[Items listed in a dataset]
[Start of Attachment]
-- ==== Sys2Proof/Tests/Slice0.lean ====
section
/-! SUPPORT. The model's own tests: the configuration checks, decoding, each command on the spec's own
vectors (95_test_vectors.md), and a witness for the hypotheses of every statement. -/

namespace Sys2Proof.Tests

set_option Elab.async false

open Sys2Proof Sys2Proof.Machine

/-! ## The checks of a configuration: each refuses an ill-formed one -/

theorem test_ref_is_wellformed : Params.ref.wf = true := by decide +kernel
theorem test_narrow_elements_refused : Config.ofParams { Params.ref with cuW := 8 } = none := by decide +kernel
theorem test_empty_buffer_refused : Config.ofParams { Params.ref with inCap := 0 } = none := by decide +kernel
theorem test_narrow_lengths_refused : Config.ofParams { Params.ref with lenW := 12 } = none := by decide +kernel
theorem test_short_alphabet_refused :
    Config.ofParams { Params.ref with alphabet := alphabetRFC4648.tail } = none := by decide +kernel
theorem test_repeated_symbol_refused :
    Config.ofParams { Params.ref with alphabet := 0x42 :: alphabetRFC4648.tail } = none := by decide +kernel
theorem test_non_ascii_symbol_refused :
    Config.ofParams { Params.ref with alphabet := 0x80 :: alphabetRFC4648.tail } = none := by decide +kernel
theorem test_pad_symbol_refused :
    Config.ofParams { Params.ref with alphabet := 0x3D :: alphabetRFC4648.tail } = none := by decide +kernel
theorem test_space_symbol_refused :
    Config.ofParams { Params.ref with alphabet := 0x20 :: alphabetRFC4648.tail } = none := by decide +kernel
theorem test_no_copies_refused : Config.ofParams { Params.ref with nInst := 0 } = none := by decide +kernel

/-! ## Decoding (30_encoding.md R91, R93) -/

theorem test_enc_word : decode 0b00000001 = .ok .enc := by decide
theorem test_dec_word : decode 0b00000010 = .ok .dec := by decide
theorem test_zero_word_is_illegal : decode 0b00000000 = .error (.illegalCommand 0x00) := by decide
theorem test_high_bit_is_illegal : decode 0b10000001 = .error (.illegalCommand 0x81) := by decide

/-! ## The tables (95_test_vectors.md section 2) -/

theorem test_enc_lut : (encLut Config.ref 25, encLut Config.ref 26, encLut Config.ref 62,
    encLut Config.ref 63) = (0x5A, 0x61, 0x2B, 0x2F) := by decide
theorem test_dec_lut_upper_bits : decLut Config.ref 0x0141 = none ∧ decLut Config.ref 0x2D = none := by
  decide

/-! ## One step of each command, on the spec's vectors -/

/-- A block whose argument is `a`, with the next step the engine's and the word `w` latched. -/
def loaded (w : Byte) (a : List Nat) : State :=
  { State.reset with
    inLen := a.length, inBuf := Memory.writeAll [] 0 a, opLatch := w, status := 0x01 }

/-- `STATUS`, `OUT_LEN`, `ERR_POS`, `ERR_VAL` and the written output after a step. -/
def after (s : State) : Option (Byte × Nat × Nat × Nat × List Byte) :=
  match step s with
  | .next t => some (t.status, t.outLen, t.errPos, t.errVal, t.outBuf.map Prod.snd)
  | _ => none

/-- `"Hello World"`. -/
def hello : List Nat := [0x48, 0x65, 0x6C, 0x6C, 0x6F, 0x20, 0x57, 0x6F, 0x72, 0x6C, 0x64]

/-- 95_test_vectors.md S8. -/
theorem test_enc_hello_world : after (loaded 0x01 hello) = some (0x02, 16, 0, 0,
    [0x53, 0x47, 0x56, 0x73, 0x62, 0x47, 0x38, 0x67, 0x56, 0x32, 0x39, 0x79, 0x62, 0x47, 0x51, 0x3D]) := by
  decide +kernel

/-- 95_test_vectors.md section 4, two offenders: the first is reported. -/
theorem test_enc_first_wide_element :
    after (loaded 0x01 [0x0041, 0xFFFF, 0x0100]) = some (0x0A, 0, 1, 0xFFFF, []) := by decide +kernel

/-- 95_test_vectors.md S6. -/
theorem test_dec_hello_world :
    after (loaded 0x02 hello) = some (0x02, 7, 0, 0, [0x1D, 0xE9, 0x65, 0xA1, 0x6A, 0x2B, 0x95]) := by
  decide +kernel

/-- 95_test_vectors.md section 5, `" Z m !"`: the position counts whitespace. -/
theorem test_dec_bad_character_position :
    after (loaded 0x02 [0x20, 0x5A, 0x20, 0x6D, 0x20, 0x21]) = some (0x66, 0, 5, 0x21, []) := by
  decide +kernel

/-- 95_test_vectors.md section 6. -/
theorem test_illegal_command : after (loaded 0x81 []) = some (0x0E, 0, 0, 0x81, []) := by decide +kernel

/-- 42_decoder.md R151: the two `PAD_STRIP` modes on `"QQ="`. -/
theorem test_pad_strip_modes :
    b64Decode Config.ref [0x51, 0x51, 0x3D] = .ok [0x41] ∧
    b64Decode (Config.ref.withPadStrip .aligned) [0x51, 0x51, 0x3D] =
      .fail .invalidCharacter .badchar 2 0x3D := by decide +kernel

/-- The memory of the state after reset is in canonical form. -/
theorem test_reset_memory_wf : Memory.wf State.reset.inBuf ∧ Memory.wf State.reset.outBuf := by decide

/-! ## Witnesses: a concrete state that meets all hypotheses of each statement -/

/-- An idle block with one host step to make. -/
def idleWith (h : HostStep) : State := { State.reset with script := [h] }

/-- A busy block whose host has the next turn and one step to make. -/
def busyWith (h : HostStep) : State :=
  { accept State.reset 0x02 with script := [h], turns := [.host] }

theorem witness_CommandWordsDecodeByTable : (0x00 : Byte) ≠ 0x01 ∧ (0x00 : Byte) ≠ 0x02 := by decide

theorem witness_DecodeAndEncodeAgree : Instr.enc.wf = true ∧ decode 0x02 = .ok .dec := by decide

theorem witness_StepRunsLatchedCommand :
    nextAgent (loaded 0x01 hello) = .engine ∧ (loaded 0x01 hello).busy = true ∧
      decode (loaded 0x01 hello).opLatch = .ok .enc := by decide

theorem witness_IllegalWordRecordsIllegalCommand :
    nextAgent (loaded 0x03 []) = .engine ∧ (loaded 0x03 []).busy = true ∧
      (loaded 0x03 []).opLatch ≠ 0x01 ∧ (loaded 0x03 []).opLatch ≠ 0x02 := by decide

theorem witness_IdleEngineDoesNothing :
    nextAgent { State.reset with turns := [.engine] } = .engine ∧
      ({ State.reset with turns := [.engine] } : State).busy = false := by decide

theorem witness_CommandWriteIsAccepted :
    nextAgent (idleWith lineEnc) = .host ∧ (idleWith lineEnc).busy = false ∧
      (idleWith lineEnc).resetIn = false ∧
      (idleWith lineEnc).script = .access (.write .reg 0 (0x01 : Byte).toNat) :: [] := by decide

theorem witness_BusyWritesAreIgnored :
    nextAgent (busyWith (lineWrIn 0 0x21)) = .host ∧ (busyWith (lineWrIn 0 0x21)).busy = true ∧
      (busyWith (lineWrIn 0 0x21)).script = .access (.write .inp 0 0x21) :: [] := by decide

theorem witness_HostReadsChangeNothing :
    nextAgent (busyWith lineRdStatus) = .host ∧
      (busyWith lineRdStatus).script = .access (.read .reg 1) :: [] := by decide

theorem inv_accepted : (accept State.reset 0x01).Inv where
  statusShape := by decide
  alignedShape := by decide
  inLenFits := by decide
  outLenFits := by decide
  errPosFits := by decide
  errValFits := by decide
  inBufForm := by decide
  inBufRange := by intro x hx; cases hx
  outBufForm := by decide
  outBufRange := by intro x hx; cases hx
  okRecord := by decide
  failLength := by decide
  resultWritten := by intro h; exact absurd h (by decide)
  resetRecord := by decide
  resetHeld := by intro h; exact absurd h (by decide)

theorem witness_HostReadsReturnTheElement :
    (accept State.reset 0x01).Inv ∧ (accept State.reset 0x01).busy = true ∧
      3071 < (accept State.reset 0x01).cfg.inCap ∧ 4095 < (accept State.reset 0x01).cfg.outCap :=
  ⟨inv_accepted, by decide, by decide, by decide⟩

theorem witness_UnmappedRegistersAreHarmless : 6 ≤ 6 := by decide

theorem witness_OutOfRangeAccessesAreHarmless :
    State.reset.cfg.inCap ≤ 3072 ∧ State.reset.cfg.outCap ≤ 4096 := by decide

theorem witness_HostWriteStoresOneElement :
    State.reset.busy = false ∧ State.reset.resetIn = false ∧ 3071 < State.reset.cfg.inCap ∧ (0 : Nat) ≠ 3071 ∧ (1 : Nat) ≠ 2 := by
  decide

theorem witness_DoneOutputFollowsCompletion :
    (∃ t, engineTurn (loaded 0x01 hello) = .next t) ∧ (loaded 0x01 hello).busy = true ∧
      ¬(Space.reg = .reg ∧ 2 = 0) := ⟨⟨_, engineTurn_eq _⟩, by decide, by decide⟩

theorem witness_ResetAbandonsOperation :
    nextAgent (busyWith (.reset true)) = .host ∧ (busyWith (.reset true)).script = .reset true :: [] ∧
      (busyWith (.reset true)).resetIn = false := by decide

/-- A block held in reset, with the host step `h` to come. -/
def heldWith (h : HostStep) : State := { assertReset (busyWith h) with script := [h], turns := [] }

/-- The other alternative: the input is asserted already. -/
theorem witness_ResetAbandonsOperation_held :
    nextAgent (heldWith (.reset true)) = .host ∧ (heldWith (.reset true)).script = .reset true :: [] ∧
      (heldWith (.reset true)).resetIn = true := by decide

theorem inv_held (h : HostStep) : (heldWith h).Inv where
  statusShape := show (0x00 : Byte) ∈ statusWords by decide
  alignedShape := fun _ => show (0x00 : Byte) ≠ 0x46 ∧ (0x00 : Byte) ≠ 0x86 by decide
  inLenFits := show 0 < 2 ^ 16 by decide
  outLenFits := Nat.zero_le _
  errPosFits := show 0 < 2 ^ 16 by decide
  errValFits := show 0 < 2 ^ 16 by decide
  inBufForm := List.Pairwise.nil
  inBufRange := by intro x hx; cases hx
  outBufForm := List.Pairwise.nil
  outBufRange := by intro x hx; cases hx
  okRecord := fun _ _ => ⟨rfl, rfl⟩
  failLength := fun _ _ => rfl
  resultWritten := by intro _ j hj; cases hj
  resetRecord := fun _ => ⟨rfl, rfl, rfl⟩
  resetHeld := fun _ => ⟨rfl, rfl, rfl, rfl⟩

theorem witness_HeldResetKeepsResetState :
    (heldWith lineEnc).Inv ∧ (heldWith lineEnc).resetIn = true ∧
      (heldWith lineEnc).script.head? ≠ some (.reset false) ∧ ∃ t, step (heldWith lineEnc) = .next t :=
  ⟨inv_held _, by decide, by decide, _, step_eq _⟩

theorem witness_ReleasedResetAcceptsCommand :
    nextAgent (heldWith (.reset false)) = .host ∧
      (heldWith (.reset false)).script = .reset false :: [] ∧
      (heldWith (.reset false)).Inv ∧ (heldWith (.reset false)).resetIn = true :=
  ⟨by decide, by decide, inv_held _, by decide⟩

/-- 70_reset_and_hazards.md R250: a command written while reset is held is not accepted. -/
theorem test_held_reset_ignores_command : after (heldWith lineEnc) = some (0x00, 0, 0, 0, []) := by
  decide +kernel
[End of Attachment]
[Start of Attachment]
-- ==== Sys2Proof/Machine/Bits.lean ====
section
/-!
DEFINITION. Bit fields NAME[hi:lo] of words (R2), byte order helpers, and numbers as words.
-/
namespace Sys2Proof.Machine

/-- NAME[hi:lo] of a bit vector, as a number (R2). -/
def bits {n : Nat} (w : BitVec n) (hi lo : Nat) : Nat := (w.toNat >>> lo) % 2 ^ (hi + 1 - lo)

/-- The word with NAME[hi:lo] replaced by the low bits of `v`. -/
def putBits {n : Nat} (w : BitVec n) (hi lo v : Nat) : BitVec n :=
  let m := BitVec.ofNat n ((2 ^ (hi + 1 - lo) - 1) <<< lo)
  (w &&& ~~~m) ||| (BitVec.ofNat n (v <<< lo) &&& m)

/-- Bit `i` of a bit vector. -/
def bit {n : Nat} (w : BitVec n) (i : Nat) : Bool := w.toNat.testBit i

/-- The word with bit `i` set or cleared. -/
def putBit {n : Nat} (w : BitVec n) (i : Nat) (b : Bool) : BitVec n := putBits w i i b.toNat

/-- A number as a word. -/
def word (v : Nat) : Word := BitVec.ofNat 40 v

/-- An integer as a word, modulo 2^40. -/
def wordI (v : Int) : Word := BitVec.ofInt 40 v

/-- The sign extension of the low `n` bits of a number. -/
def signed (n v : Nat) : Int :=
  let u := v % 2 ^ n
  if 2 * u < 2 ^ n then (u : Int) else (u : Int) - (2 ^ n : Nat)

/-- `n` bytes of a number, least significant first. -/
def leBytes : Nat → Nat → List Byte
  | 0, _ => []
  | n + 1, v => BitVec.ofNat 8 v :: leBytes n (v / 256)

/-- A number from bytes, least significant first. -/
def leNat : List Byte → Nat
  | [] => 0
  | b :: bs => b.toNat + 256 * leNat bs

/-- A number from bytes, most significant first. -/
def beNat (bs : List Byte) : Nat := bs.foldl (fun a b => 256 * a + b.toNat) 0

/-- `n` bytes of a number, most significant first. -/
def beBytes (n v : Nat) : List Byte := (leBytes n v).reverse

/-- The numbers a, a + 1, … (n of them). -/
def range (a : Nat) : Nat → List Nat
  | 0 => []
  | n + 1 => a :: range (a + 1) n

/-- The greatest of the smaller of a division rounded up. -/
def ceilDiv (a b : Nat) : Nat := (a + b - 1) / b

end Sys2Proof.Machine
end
[End of Attachment]
# Task brief
Write out exactly the lines that fall from the line with "nextAgent (idleWith lineEnc)" to the line with "alignedShape := by decide" in the records above, keeping both ends.

# Reply to the task
    nextAgent (idleWith lineEnc) = .host ∧ (idleWith lineEnc).busy = false ∧
      (idleWith lineEnc).resetIn = false ∧
      (idleWith lineEnc).script = .access (.write .reg 0 (0x01 : Byte).toNat) :: [] := by decide

theorem witness_BusyWritesAreIgnored :
    nextAgent (busyWith (lineWrIn 0 0x21)) = .host ∧ (busyWith (lineWrIn 0 0x21)).busy = true ∧
      (busyWith (lineWrIn 0 0x21)).script = .access (.write .inp 0 0x21) :: [] := by decide

theorem witness_HostReadsChangeNothing :
    nextAgent (busyWith lineRdStatus) = .host ∧
      (busyWith lineRdStatus).script = .access (.read .reg 1) :: [] := by decide

theorem inv_accepted : (accept State.reset 0x01).Inv where
  statusShape := by decide
  alignedShape := by decide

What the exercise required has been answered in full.